James (Philosopher) Smith (1 July 1827 – 15 June 1897) was a politician, goldminer, explorer and discoverer of tin reserves in Tasmania, Australia including the Mount Bischoff mine.

Smith was born at Georgetown, Van Diemen's Land (now Tasmania), second of three children of John Smith and his wife Ann, née Grant. When James Smith was five years old, his father was shot dead and his mother later remarried. Smith was educated at Launceston, and after working for some time managing a flour-mill there,  he went to the Victorian gold diggings in 1852. Returning in 1853 Smith took up one square mile (2.6 km²) of forested land at Westwood between the Forth River and Leven River. After making this his headquarters Smith began exploring and prospecting. There was barren and mountainous country to the south of his home, and Smith had to endure many privations. He discovered gold on the Forth River, copper on the west side of the Leven River, and silver and iron ore at Penguin.

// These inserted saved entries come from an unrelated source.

-- ==== Sys2Proof/Laws/PerInstr.lean ====
section
/-!
SUPPORT. Statements for all instructions, one lemma per constructor of `Instr`.
-/

namespace Sys2Proof.Laws.EncodingLength

/-- An element's encoding has the length of rule R72's table, what the element advances the cursor by (rule
R73). -/
def Statement (i : Instr) : Prop := i.wellFormed = true → (encode i).length = i.length

theorem run {k : Nat} (h : 1 ≤ k) (v : Nat) : (encodeRun k v).length = 2 * k := by
  simp [encodeRun, h]
  omega

theorem dim (h w : BitVec 4) : Statement (.dim h w) := fun _ => by simp [encode, Instr.length]

theorem ord (f : Bit) : Statement (.ord f) := fun _ => rfl

theorem ptp (t : Bit) : Statement (.ptp t) := fun _ => rfl

theorem runK1 (v : BitVec 1) : Statement (.runK1 v) := fun _ => run (by decide) v.toNat

theorem runK2 (v : BitVec 2) : Statement (.runK2 v) := fun _ => run (by decide) v.toNat

theorem runK3 (v : BitVec 3) : Statement (.runK3 v) := fun _ => run (by decide) v.toNat

theorem runK4 (v : BitVec 4) : Statement (.runK4 v) := fun _ => run (by decide) v.toNat

theorem runK5 (v : BitVec 5) : Statement (.runK5 v) := fun _ => run (by decide) v.toNat

theorem runK6 (v : BitVec 6) : Statement (.runK6 v) := fun _ => run (by decide) v.toNat

theorem runK7 (v : BitVec 7) : Statement (.runK7 v) := fun _ => run (by decide) v.toNat

theorem runK8 (v : BitVec 8) : Statement (.runK8 v) := fun _ => run (by decide) v.toNat

theorem runK9 (v : BitVec 9) : Statement (.runK9 v) := fun _ => run (by decide) v.toNat

theorem runK10 (v : BitVec 10) : Statement (.runK10 v) := fun _ => run (by decide) v.toNat

theorem runK11 (v : BitVec 11) : Statement (.runK11 v) := fun _ => run (by decide) v.toNat

theorem runK12 (v : BitVec 12) : Statement (.runK12 v) := fun _ => run (by decide) v.toNat

theorem runK13 (v : BitVec 13) : Statement (.runK13 v) := fun _ => run (by decide) v.toNat

theorem runK14 (v : BitVec 14) : Statement (.runK14 v) := fun _ => run (by decide) v.toNat

theorem runK15 (v : BitVec 15) : Statement (.runK15 v) := fun _ => run (by decide) v.toNat

theorem runK16 (v : BitVec 16) : Statement (.runK16 v) := fun _ => run (by decide) v.toNat

theorem runLong (k v : Nat) : Statement (.runLong k v) := fun h => by
  simp [Instr.wellFormed] at h
  exact run (by omega) v

theorem lit1 : Statement .lit1 := fun _ => rfl

theorem lit2 : Statement .lit2 := fun _ => rfl

theorem lit3 : Statement .lit3 := fun _ => rfl

theorem lend : Statement .lend := fun _ => rfl

theorem mode1 : Statement .mode1 := fun _ => rfl

theorem mode2 : Statement .mode2 := fun _ => rfl

theorem mode3 : Statement .mode3 := fun _ => rfl

theorem modeRsv : Statement .modeRsv := fun _ => rfl

theorem pts (t : Bit) : Statement (.pts t) := fun _ => rfl

end Sys2Proof.Laws.EncodingLength
end

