-- ==== Sys2Proof/Laws/BigStep.lean ====
section
/-!
SUPPORT. The fuel of `decodePlaneLoop` never shows, and joining pairs packet by packet.
-/

namespace Sys2Proof.Machine

/-- More fuel than bits is enough: every element takes two bits or more (41_packetstream.md rule R130). -/
theorem decodePlaneLoop_fuel (need : Nat) (r : Bool) {f g : Nat} {bits : Bits} (hf : bits.length < f)
    (hg : bits.length < g) : decodePlaneLoop f need r bits = decodePlaneLoop g need r bits := by
  induction f generalizing g need r bits with
  | zero => omega
  | succ f ih =>
    obtain ⟨g, rfl⟩ : ∃ g', g = g' + 1 := ⟨g - 1, by omega⟩
    cases need with
    | zero => simp [decodePlaneLoop]
    | succ need =>
      cases r <;> simp only [decodePlaneLoop]
      · cases hr : readField 2 bits with
        | error e => rfl
        | ok q =>
          obtain ⟨p, rest⟩ := q
          obtain ⟨s, rfl, hs, -⟩ := readField_ok hr
          simp at hf hg
          cases p with
          | zero => exact ih _ _ (by omega) (by omega)
          | succ p => simp only []; rw [ih (g := g) need false (by omega) (by omega)]
      · cases hr : varintDecode bits with
        | error e => rfl
        | ok q =>
          obtain ⟨v, rest⟩ := q
          obtain ⟨hk, -, rfl, -⟩ := varintDecode_ok hr
          have := Laws.EncodingLength.run hk v.rv
          simp at hf hg
          simp only []
          rw [ih (g := g) _ false (by omega) (by omega)]

theorem prependPairs_append (ps qs : List Pair) (r : Except DecodeError (List Pair × Bits)) :
    prependPairs (ps ++ qs) r = prependPairs ps (prependPairs qs r) := by
  cases r <;> simp [prependPairs]

end Sys2Proof.Machine
end

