-- ==== Sys2Proof/Laws/Ops.lean ====
section
/-!
SUPPORT. What each shared operation can do, said once: the shape of a stream element, the contexts, and
the emission of pairs.
-/

namespace Sys2Proof.Machine

/-! ### The shape of a stream element -/

/-- An element that has a next state either took effect after advancing the cursor, or was cut by `LEN`. -/
theorem element_cases {c : Ctx} {n : Nat} {effect : State → StepResult} {s t : State}
    (h : element c n effect s = .next t) :
    contextOf s = some c ∧
      ((s.cur + n ≤ s.len ∧ effect (s.advance n) = .next t) ∨
        (s.len < s.cur + n ∧ t = s.raise c.exhaustion)) := by
  unfold element at h
  split at h
  case isTrue hc =>
    refine ⟨hc, ?_⟩
    split at h
    case isTrue hl => exact .inl ⟨hl, h⟩
    case isFalse hl => exact .inr ⟨by omega, (Host.Outcome.next.inj h).symm⟩
  case isFalse => cases h

theorem element_runs {c : Ctx} {n : Nat} {s : State} (effect : State → StepResult)
    (hc : contextOf s = some c) (hl : s.cur + n ≤ s.len) :
    element c n effect s = effect (s.advance n) := by
  simp [element, hc, hl]

theorem element_raises {c : Ctx} {n : Nat} {s : State} (effect : State → StepResult)
    (hc : contextOf s = some c) (hl : s.len < s.cur + n) :
    element c n effect s = .next (s.raise c.exhaustion) := by
  simp [element, hc, show ¬ s.cur + n ≤ s.len by omega]

/-! ### The context a state decodes -/

theorem contextOf_hdr {s : State} : contextOf s = some .hdr ↔ s.phase = .hdr := by
  cases h : s.phase <;> simp [contextOf, h] <;> split <;> simp

theorem contextOf_ordf {s : State} : contextOf s = some .ordf ↔ s.phase = .ordf := by
  cases h : s.phase <;> simp [contextOf, h] <;> split <;> simp

theorem contextOf_ptypeP {s : State} : contextOf s = some .ptypeP ↔ s.phase = .ptypeP := by
  cases h : s.phase <;> simp [contextOf, h] <;> split <;> simp

theorem contextOf_modef {s : State} : contextOf s = some .modef ↔ s.phase = .modef := by
  cases h : s.phase <;> simp [contextOf, h] <;> split <;> simp

theorem contextOf_ptypeS {s : State} : contextOf s = some .ptypeS ↔ s.phase = .ptypeS := by
  cases h : s.phase <;> simp [contextOf, h] <;> split <;> simp

theorem contextOf_run {s : State} : contextOf s = some .run ↔
    (s.phase = .planeP ∨ s.phase = .planeS) ∧ s.cnt < s.total ∧ s.isRun = true := by
  cases h : s.phase <;> simp [contextOf, h]

theorem contextOf_literal {s : State} : contextOf s = some .literal ↔
    (s.phase = .planeP ∨ s.phase = .planeS) ∧ s.cnt < s.total ∧ s.isRun = false := by
  cases h : s.phase <;> simp [contextOf, h]

/-- Where an element is decoded, a launch runs. -/
theorem running_of_contextOf {s : State} {c : Ctx} (h : contextOf s = some c) : stopped s = false := by
  cases hp : s.phase <;> simp [contextOf, hp] at h <;> simp [stopped, hp]

/-! ### Emitting pairs -/

/-- The emission that has a next state, and that state. -/
theorem emitPairs_cases {ps : List Pair} {b : Bit} {s t : State} (h : emitPairs ps b s = .next t) :
    2 * s.cnt.toNat + 2 * ps.length ≤ Config.maxPlaneBits ∧
      t = ((s.emit ps).setIsRun b).completePlane := by
  unfold emitPairs at h
  split at h
  case isTrue hi => exact ⟨by simpa [inSpace] using hi, (Host.Outcome.next.inj h).symm⟩
  case isFalse => cases h

theorem emitPairs_runs {ps : List Pair} {s : State} (b : Bit)
    (h : 2 * s.cnt.toNat + 2 * ps.length ≤ Config.maxPlaneBits) :
    emitPairs ps b s = .next ((s.emit ps).setIsRun b).completePlane := by
  simp [emitPairs, inSpace, h]

theorem pairBits_length (ps : List Pair) : (ps.flatMap pairBits).length = 2 * ps.length := by
  induction ps with
  | nil => rfl
  | cons p ps ih =>
    simp only [List.flatMap_cons, List.length_append, ih, pairBits, List.length_cons, List.length_nil]
    omega

/-- The bits of `m` zero-pairs. -/
theorem pairBits_zeros (m : Nat) : (List.replicate m 0#2).flatMap pairBits = List.replicate (2 * m) false := by
  induction m with
  | zero => rfl
  | succ m ih =>
    rw [List.replicate_succ, List.flatMap_cons, ih, show 2 * (m + 1) = 2 * m + 1 + 1 by omega,
      List.replicate_succ, List.replicate_succ]
    rfl

end Sys2Proof.Machine
end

On 4 December 1871 Smith discovered a large deposit of tin oxide near the summit of Mount Bischoff. His specimens when smelted yielded the first tin found in Tasmania, but it took some time for the importance of the find to be realised. In August 1872 Smith took a small party with him to the field and in 1873 several tons of ore were sent to Melbourne. In that year the mine was visited by William Ritchie, a solicitor at Launceston, and with his help the 'Mount Bischoff Tin-mining Company' was floated with 12,000 shares of £5 each. Of these 4400 were reserved for Smith who also received £1500 in cash. One expert who visited the mine at this time pronounced it to be the richest tin-mine in the world. The company, however, had many difficulties, one being that the bush track to the coast for many months of the year was almost impassable.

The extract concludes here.